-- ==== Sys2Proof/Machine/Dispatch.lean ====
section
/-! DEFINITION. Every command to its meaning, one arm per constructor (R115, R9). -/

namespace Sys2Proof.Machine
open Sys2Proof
------
_Task directions:_ Tell how many lines in the entries contain the string "Machine", and give nothing beyond the number.

_Answer space:_ 2